What this task involves
The answer is a stretch of the material below, returned exactly: the line containing "match rawWord f w with", the line containing "false 2 data)", and all lines between.

Record excerpts
• • • • •
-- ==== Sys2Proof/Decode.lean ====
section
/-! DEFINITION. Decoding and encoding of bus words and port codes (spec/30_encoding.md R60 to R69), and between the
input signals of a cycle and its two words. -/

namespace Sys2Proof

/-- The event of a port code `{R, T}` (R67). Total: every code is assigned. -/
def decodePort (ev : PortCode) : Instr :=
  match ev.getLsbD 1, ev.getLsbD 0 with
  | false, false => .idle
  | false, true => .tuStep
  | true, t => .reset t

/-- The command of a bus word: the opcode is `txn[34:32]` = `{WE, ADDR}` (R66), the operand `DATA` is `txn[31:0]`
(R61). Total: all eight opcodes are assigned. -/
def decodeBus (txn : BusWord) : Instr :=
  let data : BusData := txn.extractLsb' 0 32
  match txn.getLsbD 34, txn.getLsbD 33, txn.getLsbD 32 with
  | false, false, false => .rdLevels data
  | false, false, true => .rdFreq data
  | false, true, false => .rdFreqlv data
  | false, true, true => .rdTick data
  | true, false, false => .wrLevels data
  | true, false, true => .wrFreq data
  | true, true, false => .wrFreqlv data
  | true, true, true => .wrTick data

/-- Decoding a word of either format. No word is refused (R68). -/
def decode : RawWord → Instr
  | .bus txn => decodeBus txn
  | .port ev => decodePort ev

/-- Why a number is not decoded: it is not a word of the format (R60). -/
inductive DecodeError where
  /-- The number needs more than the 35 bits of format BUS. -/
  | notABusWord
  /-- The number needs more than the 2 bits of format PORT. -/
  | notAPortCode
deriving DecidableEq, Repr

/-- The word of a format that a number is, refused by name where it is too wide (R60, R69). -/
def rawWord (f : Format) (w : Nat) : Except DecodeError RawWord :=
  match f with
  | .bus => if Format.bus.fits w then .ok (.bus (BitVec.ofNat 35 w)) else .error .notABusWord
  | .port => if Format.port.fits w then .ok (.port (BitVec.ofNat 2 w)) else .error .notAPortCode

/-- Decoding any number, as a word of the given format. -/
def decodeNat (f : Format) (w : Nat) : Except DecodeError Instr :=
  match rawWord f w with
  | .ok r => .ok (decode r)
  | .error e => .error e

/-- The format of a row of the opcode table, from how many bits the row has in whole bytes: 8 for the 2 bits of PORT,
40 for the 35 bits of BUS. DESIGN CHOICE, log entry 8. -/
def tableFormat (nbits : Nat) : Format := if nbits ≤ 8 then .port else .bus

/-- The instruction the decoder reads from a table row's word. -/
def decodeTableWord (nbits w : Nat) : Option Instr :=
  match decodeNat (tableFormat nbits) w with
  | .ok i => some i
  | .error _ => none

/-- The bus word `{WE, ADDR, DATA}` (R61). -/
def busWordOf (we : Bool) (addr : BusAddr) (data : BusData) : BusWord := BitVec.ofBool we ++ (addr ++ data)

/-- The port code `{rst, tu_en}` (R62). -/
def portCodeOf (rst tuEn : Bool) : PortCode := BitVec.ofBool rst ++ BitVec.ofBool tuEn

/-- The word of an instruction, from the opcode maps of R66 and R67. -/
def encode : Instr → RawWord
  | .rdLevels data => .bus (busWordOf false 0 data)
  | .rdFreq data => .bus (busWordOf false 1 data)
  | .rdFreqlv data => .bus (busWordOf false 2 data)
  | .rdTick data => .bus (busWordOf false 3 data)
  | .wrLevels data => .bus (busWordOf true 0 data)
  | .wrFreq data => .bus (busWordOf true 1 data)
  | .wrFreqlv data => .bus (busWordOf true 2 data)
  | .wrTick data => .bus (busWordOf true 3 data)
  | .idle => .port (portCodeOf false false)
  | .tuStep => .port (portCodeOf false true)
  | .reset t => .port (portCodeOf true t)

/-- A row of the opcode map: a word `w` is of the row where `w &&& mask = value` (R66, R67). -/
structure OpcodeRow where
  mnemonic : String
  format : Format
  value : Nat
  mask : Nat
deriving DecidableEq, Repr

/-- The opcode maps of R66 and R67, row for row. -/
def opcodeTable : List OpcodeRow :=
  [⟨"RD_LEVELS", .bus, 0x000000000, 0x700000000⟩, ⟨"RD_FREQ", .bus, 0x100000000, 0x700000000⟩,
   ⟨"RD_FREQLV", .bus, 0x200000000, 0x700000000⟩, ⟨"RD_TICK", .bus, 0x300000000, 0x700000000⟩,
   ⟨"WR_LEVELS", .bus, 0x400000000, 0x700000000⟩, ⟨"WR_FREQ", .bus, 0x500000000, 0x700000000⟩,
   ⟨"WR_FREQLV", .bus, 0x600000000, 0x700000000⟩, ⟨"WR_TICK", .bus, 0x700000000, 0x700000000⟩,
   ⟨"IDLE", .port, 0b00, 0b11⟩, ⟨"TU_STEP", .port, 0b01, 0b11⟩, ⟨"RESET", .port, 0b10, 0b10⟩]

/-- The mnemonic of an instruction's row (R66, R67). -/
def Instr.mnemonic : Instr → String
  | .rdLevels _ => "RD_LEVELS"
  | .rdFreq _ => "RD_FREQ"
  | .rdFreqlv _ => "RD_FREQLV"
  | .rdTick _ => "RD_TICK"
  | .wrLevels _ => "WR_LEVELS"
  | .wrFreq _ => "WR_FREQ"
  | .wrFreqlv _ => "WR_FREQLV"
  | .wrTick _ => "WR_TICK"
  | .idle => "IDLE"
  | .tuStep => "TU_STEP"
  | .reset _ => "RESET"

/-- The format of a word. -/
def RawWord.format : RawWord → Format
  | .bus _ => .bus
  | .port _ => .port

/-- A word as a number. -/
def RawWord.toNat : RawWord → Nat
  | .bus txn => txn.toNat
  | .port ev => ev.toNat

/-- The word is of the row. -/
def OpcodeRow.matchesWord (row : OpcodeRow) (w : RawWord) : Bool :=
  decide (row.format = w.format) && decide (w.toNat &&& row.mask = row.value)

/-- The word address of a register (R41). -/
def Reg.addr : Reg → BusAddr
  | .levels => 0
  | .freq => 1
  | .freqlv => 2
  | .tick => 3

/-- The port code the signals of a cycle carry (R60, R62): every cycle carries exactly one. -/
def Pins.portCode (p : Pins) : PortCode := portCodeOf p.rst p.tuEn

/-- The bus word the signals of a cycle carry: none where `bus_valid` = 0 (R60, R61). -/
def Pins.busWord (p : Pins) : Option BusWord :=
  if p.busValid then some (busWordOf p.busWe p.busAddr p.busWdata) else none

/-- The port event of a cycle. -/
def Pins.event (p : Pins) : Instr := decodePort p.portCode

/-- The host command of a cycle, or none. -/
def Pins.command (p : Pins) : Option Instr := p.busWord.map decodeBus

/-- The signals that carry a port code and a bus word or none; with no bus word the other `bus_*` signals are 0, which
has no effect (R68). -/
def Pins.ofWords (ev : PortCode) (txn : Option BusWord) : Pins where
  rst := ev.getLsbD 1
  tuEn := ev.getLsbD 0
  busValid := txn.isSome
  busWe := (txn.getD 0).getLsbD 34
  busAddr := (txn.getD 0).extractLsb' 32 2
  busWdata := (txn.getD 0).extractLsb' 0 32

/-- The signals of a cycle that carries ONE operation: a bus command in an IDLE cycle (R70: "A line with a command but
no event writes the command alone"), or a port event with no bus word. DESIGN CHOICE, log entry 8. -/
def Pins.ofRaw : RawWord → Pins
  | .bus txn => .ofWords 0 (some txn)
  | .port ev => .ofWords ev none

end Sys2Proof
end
• • • • •
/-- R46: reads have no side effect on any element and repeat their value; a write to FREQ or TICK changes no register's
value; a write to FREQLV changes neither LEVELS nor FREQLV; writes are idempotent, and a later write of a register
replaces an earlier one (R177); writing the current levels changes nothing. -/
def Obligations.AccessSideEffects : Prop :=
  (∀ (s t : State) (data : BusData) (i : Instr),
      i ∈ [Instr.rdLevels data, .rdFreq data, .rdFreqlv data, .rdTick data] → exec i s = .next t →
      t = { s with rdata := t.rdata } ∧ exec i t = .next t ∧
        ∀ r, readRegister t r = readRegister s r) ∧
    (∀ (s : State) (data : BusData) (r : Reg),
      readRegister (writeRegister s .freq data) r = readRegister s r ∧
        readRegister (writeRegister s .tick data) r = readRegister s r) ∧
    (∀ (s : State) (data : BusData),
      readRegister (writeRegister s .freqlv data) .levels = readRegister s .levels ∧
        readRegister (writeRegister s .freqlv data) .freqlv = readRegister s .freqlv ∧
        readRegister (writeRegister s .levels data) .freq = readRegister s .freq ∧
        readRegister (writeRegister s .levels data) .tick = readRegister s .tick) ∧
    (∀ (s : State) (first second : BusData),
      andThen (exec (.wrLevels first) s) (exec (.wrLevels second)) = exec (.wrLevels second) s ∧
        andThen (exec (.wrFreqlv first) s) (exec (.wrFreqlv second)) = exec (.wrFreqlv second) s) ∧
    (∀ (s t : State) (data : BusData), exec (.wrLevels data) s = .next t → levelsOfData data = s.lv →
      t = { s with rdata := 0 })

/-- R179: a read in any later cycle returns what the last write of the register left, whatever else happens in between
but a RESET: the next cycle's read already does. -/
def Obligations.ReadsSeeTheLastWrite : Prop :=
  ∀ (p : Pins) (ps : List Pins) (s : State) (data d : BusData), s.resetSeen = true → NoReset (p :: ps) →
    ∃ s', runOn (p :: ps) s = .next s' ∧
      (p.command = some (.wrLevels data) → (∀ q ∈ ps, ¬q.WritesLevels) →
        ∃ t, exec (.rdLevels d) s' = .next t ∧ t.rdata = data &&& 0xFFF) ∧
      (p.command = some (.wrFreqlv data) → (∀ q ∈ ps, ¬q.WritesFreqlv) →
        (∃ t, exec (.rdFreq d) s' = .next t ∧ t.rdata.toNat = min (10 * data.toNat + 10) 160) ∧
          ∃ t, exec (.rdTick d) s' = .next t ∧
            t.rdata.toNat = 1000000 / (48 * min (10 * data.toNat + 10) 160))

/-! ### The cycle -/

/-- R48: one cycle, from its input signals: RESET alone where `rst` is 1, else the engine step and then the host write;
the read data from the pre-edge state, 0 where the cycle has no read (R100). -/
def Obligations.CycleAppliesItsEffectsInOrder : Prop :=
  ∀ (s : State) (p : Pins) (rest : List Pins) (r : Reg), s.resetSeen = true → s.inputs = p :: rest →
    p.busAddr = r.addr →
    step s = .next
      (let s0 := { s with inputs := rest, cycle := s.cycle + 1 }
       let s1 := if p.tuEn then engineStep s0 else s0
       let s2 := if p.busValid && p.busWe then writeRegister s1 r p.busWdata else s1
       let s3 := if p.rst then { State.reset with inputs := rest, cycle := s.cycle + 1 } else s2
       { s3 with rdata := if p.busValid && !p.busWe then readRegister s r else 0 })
• • • • •
Reply to the exercise
  match rawWord f w with
  | .ok r => .ok (decode r)
  | .error e => .error e

/-- The format of a row of the opcode table, from how many bits the row has in whole bytes: 8 for the 2 bits of PORT,
40 for the 35 bits of BUS. DESIGN CHOICE, log entry 8. -/
def tableFormat (nbits : Nat) : Format := if nbits ≤ 8 then .port else .bus

/-- The instruction the decoder reads from a table row's word. -/
def decodeTableWord (nbits w : Nat) : Option Instr :=
  match decodeNat (tableFormat nbits) w with
  | .ok i => some i
  | .error _ => none

/-- The bus word `{WE, ADDR, DATA}` (R61). -/
def busWordOf (we : Bool) (addr : BusAddr) (data : BusData) : BusWord := BitVec.ofBool we ++ (addr ++ data)

/-- The port code `{rst, tu_en}` (R62). -/
def portCodeOf (rst tuEn : Bool) : PortCode := BitVec.ofBool rst ++ BitVec.ofBool tuEn

/-- The word of an instruction, from the opcode maps of R66 and R67. -/
def encode : Instr → RawWord
  | .rdLevels data => .bus (busWordOf false 0 data)
  | .rdFreq data => .bus (busWordOf false 1 data)
  | .rdFreqlv data => .bus (busWordOf false 2 data)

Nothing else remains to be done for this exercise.